Her ordeal ended when the other girls told sister Catherine what had happened and she got Ms. Koostachin's aunt, who was a Nun working as a seamstress at the school, and the two of them rushed to Ms. Koostachin's room.
Ms. Koostachin said Sister Jane happened to be in the room, knitting. She tried to act as if nothing had happened, but before she could answer the other two women's questions, Sister Catherine lifted up the bedsheet and saw the young girl's back and blue right leg.
She was carried on a stretcher to the hospital, across the creek from the school. Ms. Koostachin said she was in the hospital for a few days, where, fortunately, x-rays revealed no broken bones, but she added that she still has pain and a lack of flexibility in her right leg.
Moreover, she recounted a couple of assaults other students suffered at the hands of Sister Sarah. “I remember in the younger girls' residence, seeing Sister Jane grab my cousin Madeline Koostachan and smashing her face on the concrete just for arriving late from visiting her parents over the weekend. She did that twice. Her mouth was bleeding and her eye swelled up. She was screaming and crying.”

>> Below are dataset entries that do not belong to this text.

-- ==== Sys2Proof/Machine/Regs.lean ====
section
/-!
DEFINITION. The register tables of the spec: where each register lies in MW0 (R437), its fields, access codes
(R14), reset values (R13) and clamps (R17). A bit of no listed field is reserved: it reads as 0 and ignores
writes (R15).
-/
namespace Sys2Proof.Machine

/-- Access codes (R14). -/
inductive Acc
  | rw | ro | wo | w1c | w1s | rc
  deriving DecidableEq, Repr

/-- The Clamp column (R13). -/
inductive Clamp
  /-- Every encodable value is legal. -/
  | none
  /-- The nearer end of the range (R17). -/
  | range (lo hi : Nat)
  /-- Values from `lo` to `hi` read as `v`. -/
  | toVal (lo hi v : Nat)
  /-- The low `k` bits read as 0. -/
  | lowZero (k : Nat)
  deriving DecidableEq, Repr

/-- The value a clamp stores for `x`. -/
def Clamp.apply : Clamp → Nat → Nat
  | .none, x => x
  | .range lo hi, x => clampTo lo hi x
  | .toVal lo hi v, x => if lo ≤ x ∧ x ≤ hi then v else x
  | .lowZero k, x => x / 2 ^ k * 2 ^ k

/-- One field of a register. -/
structure Fld where
  lo : Nat
  width : Nat
  acc : Acc
  reset : Nat := 0
  clamp : Clamp := .none
  deriving DecidableEq, Repr

/-- One register of a block, repeated `n` times at stride `s` and each of those `m` times at stride `t`. -/
structure RegDesc where
  base : Nat
  flds : List Fld
  n : Nat := 1
  s : Nat := 0
  m : Nat := 1
  t : Nat := 0
  deriving DecidableEq, Repr

/-- A 32-bit counter the device alone writes. -/
def cnt32 : List Fld := [⟨0, 32, .ro, 0, .none⟩]

/-- A 32-bit word that is written whole. -/
def word32 (reset : Nat := 0) : List Fld := [⟨0, 32, .rw, reset, .none⟩]

/-! ### Block offsets (R437) -/

/-- PT block (R452). -/
def ptBase : Nat := 0x000000
/-- MB block (R482). -/
def mbBase : Nat := 0x010000
/-- ID block (R505). -/
def idBase : Nat := 0x020000
/-- PWR block (R564). -/
def pwrBase : Nat := 0x030000
/-- LC block (R85). -/
def lcBase : Nat := 0x040000
/-- ENG block (R124). -/
def engBase : Nat := 0x050000
/-- QD block (R124). -/
def qdBase : Nat := 0x060000
/-- SEC block (R246). -/
def secBase : Nat := 0x070000
/-- SYN block (R301). -/
def synBase : Nat := 0x080000
/-- ARB block (R329). -/
def arbBase : Nat := 0x090000
/-- MC block (R329). -/
def mcBase : Nat := 0x0A0000
/-- CX block (R359). -/
def cxBase : Nat := 0x0B0000
/-- CMP block (R544). -/
def cmpBase : Nat := 0x0C0000
/-- CAP block (R518). -/
def capBase : Nat := 0x0D0000
/-- MSI-X table and pending bits (R444). -/
def msixBase : Nat := 0x0E0000
/-- FE block (R430). -/
def feBase : Nat := 0x100000

/-! ### The tables -/

/-- LC_ registers (R85). -/
def lcRegs : List RegDesc :=
  [ { base := lcBase + 0x000, flds := [⟨0, 12, .ro, 0, .none⟩, ⟨12, 16, .ro, 0, .none⟩] }
  , { base := lcBase + 0x004, flds := cnt32 }
  , { base := lcBase + 0x008, flds := [⟨0, 2, .rw, 3, .none⟩, ⟨2, 3, .rw, 0, .none⟩, ⟨5, 2, .rw, 0, .none⟩,
        ⟨8, 1, .rw, 0, .none⟩] }
  , { base := lcBase + 0x00C, flds := [⟨0, 20, .rw, 1000, .range 100 100000⟩] }
  , { base := lcBase + 0x010, flds := [⟨0, 20, .rw, 200000, .range 1000 1000000⟩] }
  , { base := lcBase + 0x014, flds := [⟨0, 16, .rw, 1125, .range 1 65535⟩] }
  , { base := lcBase + 0x018, flds := [⟨0, 20, .rw, 16667, .range 1000 1000000⟩] }
  , { base := lcBase + 0x01C, flds := [⟨0, 1, .rw, 0, .none⟩, ⟨1, 1, .rw, 0, .none⟩,
        ⟨2, 8, .rw, 1, .range 1 255⟩] }
  , { base := lcBase + 0x020, flds := [⟨0, 2, .ro, 0, .none⟩, ⟨2, 2, .ro, 0, .none⟩, ⟨8, 1, .w1c, 0, .none⟩,
        ⟨9, 1, .w1c, 0, .none⟩, ⟨10, 1, .w1c, 0, .none⟩] }
  , { base := lcBase + 0x024, flds := [⟨0, 32, .ro, 8000000, .none⟩] }
  , { base := lcBase + 0x028, flds := [⟨0, 8, .ro, 0, .none⟩, ⟨8, 24, .ro, 7111, .none⟩] }
  , { base := lcBase + 0x02C, flds := cnt32, n := 2, s := 4 }
  , { base := lcBase + 0x034, flds := cnt32, n := 2, s := 4 }
  , { base := lcBase + 0x100, flds := cnt32, n := 64, s := 0x10, m := 4, t := 4 } ]

/-- ENG_ and QD_ registers (R124). ENG_ID_HI.ENGINE is wired and added by `resetWord`. -/
def engRegs : List RegDesc :=
  [ { base := engBase + 0x00, n := 64, s := 0x100, flds := [⟨0, 24, .rw, 0, .none⟩, ⟨24, 5, .rw, 0, .none⟩] }
  , { base := engBase + 0x04, n := 64, s := 0x100, flds := [⟨0, 8, .rw, 0, .none⟩, ⟨8, 8, .rw, 0, .none⟩,
        ⟨16, 6, .ro, 0, .none⟩, ⟨31, 1, .rw, 0, .none⟩] }
  , { base := engBase + 0x08, n := 64, s := 0x100, flds := [⟨0, 1, .ro, 0, .none⟩, ⟨1, 1, .ro, 0, .none⟩,
        ⟨2, 1, .w1c, 0, .none⟩, ⟨3, 1, .ro, 0, .none⟩, ⟨4, 4, .ro, 0, .none⟩, ⟨8, 2, .ro, 0, .none⟩] }
  , { base := engBase + 0x0C, n := 64, s := 0x100, m := 2, t := 4, flds := word32 }
  , { base := engBase + 0x14, n := 64, s := 0x100, m := 4, t := 4,
      flds := [⟨0, 31, .rw, 0, .toVal 0x7F800001 0x7FFFFFFF 0x7F800000⟩, ⟨31, 1, .w1c, 0, .none⟩] }
  , { base := engBase + 0x24, n := 64, s := 0x100, flds := [⟨0, 1, .w1c, 0, .none⟩] }
  , { base := engBase + 0x28, n := 64, s := 0x100, flds := [⟨0, 32, .rc, 0, .none⟩] }
  , { base := engBase + 0x2C, n := 64, s := 0x100, flds := [⟨0, 3, .rw, 6, .range 0 6⟩, ⟨8, 1, .w1s, 0, .none⟩] }
  , { base := engBase + 0x30, n := 64, s := 0x100, flds := [⟨0, 3, .ro, 6, .none⟩, ⟨8, 1, .ro, 0, .none⟩] }
  , { base := engBase + 0x34, n := 64, s := 0x100, flds := cnt32 }
  , { base := engBase + 0x38, n := 64, s := 0x100, flds := [⟨0, 1, .w1c, 0, .none⟩, ⟨1, 1, .ro, 0, .none⟩,
        ⟨4, 18, .ro, 0, .none⟩] }
  , { base := engBase + 0x3C, n := 64, s := 0x100, flds := [⟨0, 1, .rw, 1, .none⟩, ⟨8, 8, .rw, 1, .range 1 255⟩] }
  , { base := qdBase + 0x00, n := 16, s := 0x20, flds := [⟨0, 4, .rw, 0xF, .none⟩, ⟨4, 4, .w1c, 0, .none⟩,
        ⟨8, 4, .rw, 0xF, .none⟩] }
  , { base := qdBase + 0x04, n := 16, s := 0x20, flds := [⟨0, 2, .rw, 0, .none⟩, ⟨2, 2, .rw, 1, .none⟩,
        ⟨4, 2, .rw, 2, .none⟩, ⟨6, 2, .rw, 3, .none⟩, ⟨8, 3, .rw, 4, .range 0 4⟩] }
  , { base := qdBase + 0x08, n := 16, s := 0x20, flds := [⟨0, 24, .rw, 65536, .range 4096 16777215⟩,
        ⟨31, 1, .rw, 1, .none⟩] }
  , { base := qdBase + 0x0C, n := 16, s := 0x20, flds := cnt32 } ]

/-- SEC_ registers (R246). -/
def secRegs : List RegDesc :=
  [ { base := secBase + 0x00, n := 4, s := 0x100, m := 3, t := 4, flds := cnt32 }
  , { base := secBase + 0x800, n := 9, s := 0x40, flds := [⟨0, 1, .ro, 0, .none⟩, ⟨1, 1, .ro, 0, .none⟩,
        ⟨2, 1, .w1c, 0, .none⟩, ⟨3, 1, .ro, 0, .none⟩, ⟨4, 4, .ro, 0, .none⟩, ⟨16, 16, .ro, 0, .none⟩] }
  , { base := secBase + 0x804, n := 9, s := 0x40, m := 2, t := 4, flds := [⟨0, 16, .ro, 0, .none⟩] }
  , { base := secBase + 0x80C, n := 9, s := 0x40, flds := [⟨8, 24, .rw, 0, .none⟩] }
  , { base := secBase + 0x810, n := 9, s := 0x40, flds := [⟨0, 16, .rw, 0, .none⟩] }
  , { base := secBase + 0x814, n := 9, s := 0x40, flds := [⟨0, 16, .wo, 0, .none⟩, ⟨16, 16, .wo, 0, .none⟩] }
  , { base := secBase + 0x818, n := 9, s := 0x40, flds := [⟨0, 16, .rw, 0, .none⟩] }
  , { base := secBase + 0x81C, n := 9, s := 0x40, flds := [⟨0, 16, .ro, 0, .none⟩, ⟨16, 16, .ro, 0, .none⟩] } ]

/-- SYN_ registers (R301). The fence-slot registers report `State.fslots`. -/
def synRegs : List RegDesc :=
  [ { base := synBase, n := 16, s := 0x800, m := 512, t := 4, flds := word32 }
  , { base := synBase + 0x8000, n := 48, s := 0x20, flds := [⟨3, 29, .ro, 0, .none⟩] }
  , { base := synBase + 0x8004, n := 48, s := 0x20, flds := [⟨0, 16, .ro, 0, .none⟩, ⟨24, 4, .ro, 0, .none⟩,
        ⟨31, 1, .ro, 0, .none⟩] }
  , { base := synBase + 0x8008, n := 48, s := 0x20, m := 2, t := 4, flds := cnt32 }
  , { base := synBase + 0x8010, n := 48, s := 0x20, flds := [⟨0, 1, .w1c, 0, .none⟩, ⟨1, 1, .ro, 0, .none⟩,
        ⟨2, 1, .w1c, 0, .none⟩, ⟨3, 1, .ro, 0, .none⟩, ⟨8, 7, .ro, 0, .none⟩] }
  , { base := synBase + 0x8800, flds := [⟨0, 6, .ro, 0, .none⟩, ⟨8, 6, .ro, 0, .none⟩, ⟨16, 16, .ro, 0, .none⟩] }
  , { base := synBase + 0x8804, n := 3, s := 4, flds := cnt32 }
  , { base := synBase + 0x9000, n := 64, s := 4, flds := cnt32 } ]

/-- MC_ and ARB_ registers (R329). MC_STATUS.CAP is 0: the TV-4860-M48 record. -/
def mcRegs : List RegDesc :=
  [ { base := mcBase + 0x00, n := 16, s := 0x80, flds := [⟨0, 1, .ro, 0, .none⟩, ⟨1, 1, .ro, 0, .none⟩,
        ⟨4, 1, .ro, 0, .none⟩] }
  , { base := mcBase + 0x04, n := 16, s := 0x80, m := 4, t := 4, flds := cnt32 }
  , { base := mcBase + 0x14, n := 16, s := 0x80, flds := [⟨0, 1, .w1c, 0, .none⟩, ⟨1, 1, .ro, 0, .none⟩,
        ⟨3, 29, .ro, 0, .none⟩] }
  , { base := mcBase + 0x18, n := 16, s := 0x80, flds := [⟨0, 16, .ro, 0, .none⟩] }
  , { base := mcBase + 0x1C, n := 16, s := 0x80, flds := [⟨0, 1, .rw, 1, .none⟩, ⟨8, 8, .rw, 1, .range 1 255⟩] }
  , { base := arbBase + 0x00, n := 20, s := 0x80, flds := [⟨0, 16, .rw, 4096, .range 16 65535⟩,
        ⟨16, 8, .rw, 64, .range 1 255⟩] }
  , { base := arbBase + 0x04, n := 20, s := 0x80, flds := [⟨0, 1, .ro, 0, .none⟩, ⟨1, 1, .w1c, 0, .none⟩] }
  , { base := arbBase + 0x08, n := 20, s := 0x80, m := 2, t := 4, flds := [⟨0, 32, .w1c, 0, .none⟩] }
  , { base := arbBase + 0x10, n := 20, s := 0x80, flds := [⟨0, 24, .w1c, 0, .none⟩] }
  , { base := arbBase + 0x14, n := 20, s := 0x80, flds := cnt32 }
  , { base := arbBase + 0x18, n := 20, s := 0x80, flds := [⟨0, 10, .rc, 0, .none⟩] }
  , { base := arbBase + 0x1C, n := 20, s := 0x80, flds := [⟨0, 16, .rc, 0, .none⟩, ⟨16, 7, .rc, 0, .none⟩] } ]

/-- CX_ registers (R359). CX_STATUS and CX_WAIT report `State.cx`. -/
def cxRegs : List RegDesc :=
  [ { base := cxBase + 0x00, n := 4, s := 0x40, flds := [⟨0, 1, .ro, 0, .none⟩, ⟨1, 1, .ro, 0, .none⟩,
        ⟨2, 1, .ro, 0, .none⟩, ⟨4, 3, .ro, 0, .none⟩, ⟨8, 4, .ro, 0, .none⟩, ⟨16, 4, .ro, 0, .none⟩,
        ⟨24, 6, .ro, 0, .none⟩] }
  , { base := cxBase + 0x04, n := 4, s := 0x40, m := 5, t := 4, flds := cnt32 }
  , { base := cxBase + 0x18, n := 4, s := 0x40, flds := [⟨0, 8, .ro, 0, .none⟩] } ]

/-- FE_ registers (R430). FE_QSLOT, FE_COMP, FE_CERR and FE_RPTR report `State.slots` and `State.queues`. -/
def feRegs : List RegDesc :=
  [ { base := feBase + 0x0000, flds := [⟨0, 17, .rw, 4000, .range 1 64000⟩] }
  , { base := feBase + 0x0004, flds := [⟨0, 7, .ro, 0, .none⟩, ⟨8, 7, .ro, 0, .none⟩, ⟨16, 7, .ro, 0, .none⟩,
        ⟨24, 7, .ro, 0, .none⟩] }
  , { base := feBase + 0x0008, n := 6, s := 4, flds := cnt32 }
  , { base := feBase + 0x1000, n := 64, s := 0x40, m := 7, t := 4, flds := cnt32 }
  , { base := feBase + 0x101C, n := 64, s := 0x40, flds := [⟨0, 16, .ro, 0, .none⟩, ⟨16, 10, .ro, 0, .none⟩,
        ⟨31, 1, .w1c, 0, .none⟩] }
  , { base := feBase + 0x1020, n := 64, s := 0x40, m := 4, t := 4, flds := cnt32 }
  , { base := feBase + 0x2000, n := 4096, s := 0x10, m := 4, t := 4, flds := cnt32 }
  , { base := feBase + 0x12000, n := 4096, s := 4, flds := cnt32 } ]

/-- PT_ registers (R452). The values of partition 0 at reset are added by `resetWord`. -/
def ptRegs : List RegDesc :=
  [ { base := ptBase + 0x00, n := 9, s := 0x200, flds := [⟨0, 1, .ro, 0, .none⟩, ⟨1, 1, .ro, 0, .none⟩,
        ⟨2, 1, .ro, 0, .none⟩, ⟨4, 3, .ro, 0, .none⟩, ⟨7, 1, .ro, 0, .none⟩, ⟨16, 16, .ro, 0, .none⟩] }
  , { base := ptBase + 0x04, n := 9, s := 0x200, flds := [⟨0, 16, .rw, 0, .none⟩] }
  , { base := ptBase + 0x08, n := 9, s := 0x200, flds := [⟨0, 11, .rw, 0, .none⟩, ⟨16, 11, .rw, 0, .none⟩] }
  , { base := ptBase + 0x0C, n := 9, s := 0x200, flds := [⟨0, 3, .rw, 0, .none⟩, ⟨4, 3, .rw, 0, .none⟩] }
  , { base := ptBase + 0x10, n := 9, s := 0x200, flds := [⟨0, 11, .rw, 0, .none⟩, ⟨16, 5, .ro, 8, .none⟩] }
  , { base := ptBase + 0x14, n := 9, s := 0x200, flds := [⟨0, 4, .ro, 0, .none⟩, ⟨8, 8, .ro, 0, .none⟩] }
  , { base := ptBase + 0x40, n := 9, s := 0x200, m := 8, t := 0x20, flds := [⟨0, 1, .rw, 0, .none⟩,
        ⟨12, 20, .rw, 0, .none⟩] }
  , { base := ptBase + 0x44, n := 9, s := 0x200, m := 8, t := 0x20,
      flds := [⟨0, 16, .rw, 0x8000, .range 0x8000 0xFFFF⟩] }
  , { base := ptBase + 0x48, n := 9, s := 0x200, m := 8, t := 0x20,
      flds := [⟨0, 25, .rw, 0, .range 0 16777216⟩] }
  , { base := ptBase + 0x4C, n := 9, s := 0x200, m := 8, t := 0x20, flds := [⟨12, 20, .rw, 0, .none⟩] }
  , { base := ptBase + 0x50, n := 9, s := 0x200, m := 8, t := 0x20, flds := word32 }
  , { base := ptBase + 0x2000, flds := [⟨0, 3, .ro, 0, .none⟩, ⟨4, 5, .ro, 0, .none⟩, ⟨12, 1, .ro, 0, .none⟩] }
  , { base := ptBase + 0x2004, flds := [⟨0, 11, .ro, 764, .none⟩, ⟨16, 5, .ro, 4, .none⟩] }
  , { base := ptBase + 0x2008, flds := [⟨0, 4, .ro, 0, .none⟩, ⟨4, 1, .ro, 0, .none⟩] }
  , { base := ptBase + 0x200C, flds := cnt32 }
  , { base := ptBase + 0x2010, flds := [⟨0, 1, .w1c, 0, .none⟩, ⟨3, 29, .ro, 0, .none⟩] }
  , { base := ptBase + 0x2014, flds := [⟨0, 16, .ro, 0, .none⟩, ⟨16, 4, .ro, 0, .none⟩, ⟨24, 7, .ro, 0, .none⟩] }
  , { base := ptBase + 0x2018, flds := cnt32 } ]

/-- MB_ registers (R482; the Access column is the host's view). MB_CTL and MB_STAT.BUSY report
`State.mboxes`. -/
def mbRegs : List RegDesc :=
  [ { base := mbBase + 0x00, n := 8, s := 0x100, m := 16, t := 4, flds := word32 }
  , { base := mbBase + 0x40, n := 8, s := 0x100, m := 16, t := 4, flds := cnt32 }
  , { base := mbBase + 0x80, n := 8, s := 0x100, flds := [⟨0, 1, .w1s, 0, .none⟩, ⟨1, 1, .ro, 0, .none⟩,
        ⟨2, 1, .w1c, 0, .none⟩, ⟨3, 1, .rw, 0, .none⟩, ⟨4, 2, .ro, 0, .none⟩] }
  , { base := mbBase + 0x1000, flds := [⟨0, 1, .ro, 0, .none⟩, ⟨1, 1, .ro, 0, .none⟩, ⟨8, 8, .ro, 0, .none⟩,
        ⟨16, 16, .ro, 0, .none⟩] }
  , { base := mbBase + 0x1004, flds := [⟨0, 6, .rw, 24, .range 8 32⟩] }
  , { base := mbBase + 0x1008, n := 4, s := 4, flds := cnt32 } ]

Ms. Koostachin witnessed Sister Jane smashing the heads of her cousin Shirley Gagnon and another student, Rita Mark, in similar fashion, for little or no reason.
It's not surprising that young children growing up surrounded by violence, would themselves resort to violence; and Ms. Koostachin said she violent fights between the students were common. She said they also heard similar stories from the boys.
Although Ms. Koostachin said that in time she forgot about all these incidents, the effects remained.
“After high school many of us began to drink or do solvent sniffing in an effort to while away our time. Many young people became alcoholics and died in three-wheeler accidents. A few committed suicide ... Others became drug addicts, sexual abusers and spouse beaters.”
Although it was years after the fact and the damage was done, Ms. Koostachin said Sister Jane did have her day in court, after some students charged her, for the abuse they suffered; and the OPP collected stories from former students about their residential school years.
Ms. Koostachin is now trying to focus on the present and the future, although she doesn't want the past to ever be forgotten.
“On June 11 (2008) when Prime Minister Harper finally gave the official apology to the Aboriginal Community, I found that to be satisfactory. But the next stage is to plan a tribunal and initiate a fact finding of these atrocities, similar to the steps taken in Africa for reasons of Apartheid.”